Digital Health and Sex-Specific CVD Risk Factors

Pregnancy-Related Studies

Technology and remote health interventions can be utilized to address CVD risk factors specific to women. For instance, a recent study by Sanghavi et al. investigated the role of telemedicine and rate of follow-up visit completion among postpartum patients with hypertension disorder of pregnancy or preeclampsia referred for postpartum hypertension management. The authors found that follow-up visit completion was significantly higher via telemedicine, particularly among Black women. The completion rate for traditional office visits was 32% compared to 70% for telemedicine (P<0.001) [52•], demonstrating the potential of telemedicine as a long-term modality to enhance healthcare delivery in vulnerable populations. It is well established that complications of pregnancy, including gestational diabetes, hypertension of pregnancy, preterm birth, and intrauterine growth restriction, increase the likelihood of future cardiometabolic diseases in the mother [53,54,55]. In their review, Jowell et al. investigated the efficacy of various DHIs and approaches in mitigating such risks in this population. Based on observational studies, the authors concluded that transitional clinics, in addition to lifestyle interventions, may reduce the incidence of type 2 diabetes mellitus and CVDs [56]. Both these methods can be implemented by eHealth approaches through the utilization of smart devices for follow-up.
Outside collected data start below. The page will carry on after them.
-- ==== Sys2Proof/Tests/Slice0.lean ====
section
/-! SUPPORT. The model's own tests: an ill-formed term for each check of WellFormed, single steps with results written out from the
spec, and, for every statement with hypotheses, concrete states and operands that meet them. -/

namespace Sys2Proof.Tests
open Sys2Proof.Machine

/-! ### Well-formedness -/

theorem test_wf_engine : (Instr.dup 71).wf = true ∧ (Instr.dup 72).wf = false ∧ (Instr.halt 72 {}).wf = false := by decide
theorem test_wf_train : (Instr.swpStat 7).wf = true ∧ (Instr.swpStat 8).wf = false ∧ (Instr.rotLate 8).wf = false := by decide
theorem test_wf_window : (Instr.fwCap 87).wf = true ∧ (Instr.fwCap 88).wf = false := by decide
theorem test_wf_contexts :
    (Instr.wdog false 1024).wf = false ∧ (Instr.deadbeatRelease false 1024).wf = false ∧
    (Instr.freeRelease true 1024).wf = false ∧ (Instr.migration 0 false 1024).wf = false ∧ (Instr.wdog true 1023).wf = true := by
  decide
theorem test_wf_channels :
    (Instr.periodEvent 16).wf = false ∧ (Instr.eventRelease 0 8).wf = false ∧ (Instr.commitTick 64).wf = false ∧
    (Instr.sampleRecord 4 0).wf = false ∧ (Instr.sampleMiss 128).wf = false ∧ (Instr.select 64 0 0 0 0 0).wf = false ∧
    (Instr.inject 64 0 0 0).wf = false ∧ (Instr.calibrate 64 0).wf = false ∧ (Instr.cvcAccepted 64).wf = false ∧
    (Instr.cvcDeferred 64).wf = false ∧ (Instr.cvcDone 64).wf = false ∧ (Instr.cvcError 64).wf = false ∧
    (Instr.tripInput 64 0).wf = false ∧ (Instr.tripBlank 64 true).wf = false ∧ (Instr.hostEventInput .irq 32).wf = false := by
  decide
theorem test_wf_host :
    (Instr.rmtGstatEsc 64 {}).wf = false ∧ (Instr.dialSel 32 0 {}).wf = false ∧ (Instr.dialSeq 32).wf = false ∧
    (Instr.hostRegWrite 2 0 {}).wf = false ∧ (Instr.hostRegWrite 0x4000000 0 {}).wf = false ∧
    (Instr.hostWindowAccess 0x4000000 true 0 0 {} 4).wf = false ∧ (Instr.hostWindowAccess 0 true 0 0 {} 32).wf = false ∧
    (Instr.stim 64 0 {}).wf = false ∧ (Instr.toReturned 0 [] {}).wf = false := by decide
theorem test_wf_sweep :
    (Instr.sweepLine 0 0 65535 .pass).wf = true ∧ (Instr.sweepLine 0 0 65536 .pass).wf = false ∧
    (Instr.sweepLine 0 1 1024 .pass).wf = false ∧ (Instr.sweepLine 0 2 0 .pass).wf = false ∧
    (Instr.eccChk 0 0 16 true).wf = false ∧ (Instr.eccChk 0 2 0 true).wf = false ∧
    (Instr.streamerChunk 0 16 .error).wf = false := by decide

/-! ### Words (spec 04 R103-R110, with the encodings that 05 and 06 write out) -/

theorem test_words_formats :
    wordCommand 3 0 0xFFFF = .lit 3 0x7FFF ∧ wordCommand 3 0 0x1FFF = .jmp 3 0x1FFF ∧ wordCommand 3 0 0x2404 = .bcc 3 1 4 ∧
    wordCommand 3 0 0x3C04 = .tz 3 4 ∧ wordCommand 3 0 0x5404 = .call 3 5 4 ∧ wordCommand 3 0 0x7E00 = .undefinedEncoding 3 0x7E00 := by
  decide
theorem test_words_data :
    wordCommand 3 0 0x6013 = .rdrop 3 ∧ wordCommand 3 0 0x6022 = .pick 3 2 ∧ wordCommand 3 0 0x610F = .undefinedEncoding 3 0x610F ∧
    wordCommand 3 0 0x6115 = .sel 3 ∧ wordCommand 3 0 0x6205 = .shls 3 ∧ wordCommand 3 0 0x6344 = .sar 3 (.imm 4) ∧
    wordCommand 3 0 0x638F = .sarr 3 (.imm 15) ∧ wordCommand 3 0 0x6460 = .ror 3 .byT ∧ wordCommand 3 5 0x6508 = .divs 3 5 ∧
    wordCommand 3 0 0x6608 = .qrd 3 ∧ wordCommand 3 5 0x6702 = .xmacr 3 5 ∧ wordCommand 3 0 0x6807 = .perm 3 ∧
    wordCommand 3 0 0x6F05 = .auxPush 3 5 ∧ wordCommand 3 0 0x6F46 = .auxPop 3 6 ∧ wordCommand 3 0 0x6F87 = .auxExchange 3 7 := by decide
theorem test_words_memory :
    wordCommand 3 0 0x6958 = .loadViaA 3 1 1 true 0 ∧ wordCommand 3 0 0x6968 = .undefinedEncoding 3 0x6968 ∧
    wordCommand 3 0 0x6AB1 = .storeViaA 3 2 3 1 ∧ wordCommand 3 0 0x6BC1 = .loadWithOffset 3 3 1 ∧ wordCommand 3 0 0x6C41 = .storeWithOffset 3 1 1 ∧
    wordCommand 3 9 0x7740 = .move 3 2 false 9 ∧ wordCommand 3 9 0x77F0 = .fill 3 3 true 9 := by decide
theorem test_words_control :
    wordCommand 3 0 0x7010 = .ret 3 ∧ wordCommand 3 0 0x7068 = .lock 3 8 ∧ wordCommand 3 0 0x7060 = .undefinedEncoding 3 0x7060 ∧
    wordCommand 3 0 0x7070 = .rep 3 ∧ wordCommand 3 0 0x7083 = .bkpt 3 3 ∧ wordCommand 3 0 0x7603 = .callt 3 3 ∧ wordCommand 3 0 0x7680 = .jmpt 3 ∧
    wordCommand 3 0 0x7885 = .inls 3 5 ∧ wordCommand 3 0 0x7920 = .evtPend 3 ∧ wordCommand 3 0 0x7945 = .mbPost 3 5 := by decide

/-! ### Small states -/

/-- A bank of a deadbeat context with these data entries, the last one T. -/
def bankOf (l : List Word) : Ctx := ({ db := true } : Ctx).pushAll l

/-- Engine 0 in SERVICE runs the context of slot 0 with this bank. -/
def onBank (c : Ctx) (e : Engine := {}) : State :=
  { eng := [(0, { e with st := .service, run := .ctx 0 })], ctx := [(0, { c with st := .running })] }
Similar effects have been observed in postpartum women with hypertensive disorder of pregnancy. Lewey et al. randomized 127 participants to either an intervention (N=63, virtual teams with gamified approach including scores and rankings) or control (N=64, received daily feedback on goal attainment) group for 12 weeks. Participants in the intervention arm had a significantly higher increase in mean daily steps compared to the control (+Δ 647 steps; 95% CI, 169–1124 steps; P=0.009). In addition, higher proportions of participants in the intervention arm reached their daily steps goal [57•]. Another study examined the use of text-based remote monitoring in the management of 206 patients with postpartum hypertension [58]. Those randomized to the intervention (N=103) received home-based BP monitoring machines and text message reminders to follow their BP, whereas participants in the control arm (N=103) had standard-of-care follow-up. Those in the intervention group had a significantly higher rate of BP monitoring compared to the control group according to the American College of Obstetricians and Gynecologists criteria in 2013 [59] (defined as having a BP recorded on postpartum days 3–4 and 7–10) (92.2% vs. 43.7%; P<0.001). While there was no significant difference in the initiation of outpatient antihypertensive therapies or the number of office or emergency department (ED) visits for hypertension between the intervention and control groups, there was a statistically significant increase in hypertension-related readmissions in the control group compared to the intervention group (3.9 vs. 0%, P=0.04). Hence, this study demonstrates that the use of text messaging may allow for easier monitoring and higher adherence for this population compared to regular office visits. Further, Hirshberg et al. conducted a follow-up, retrospective cohort study of Independence Blue Cross members with a hypertensive disorder of pregnancy diagnosis enrolled in a postpartum remote BP monitoring program across three obstetric hospitals. Those enrolled in the program (n=1276) had fewer ED visits and hospital readmissions during the first 6 months after delivery when compared to patients that did not enroll (n=1276) (ED visits [n (%)]: text program: 21 (1.6%) vs. control: 36 (2.8%), P=0.04; inpatient readmissions [n (%)]: text program:17 (1.3%) vs. control: 38 (3%), P=0.005) [60]. None of these studies specifically assessed the role of the respective interventions on BP control.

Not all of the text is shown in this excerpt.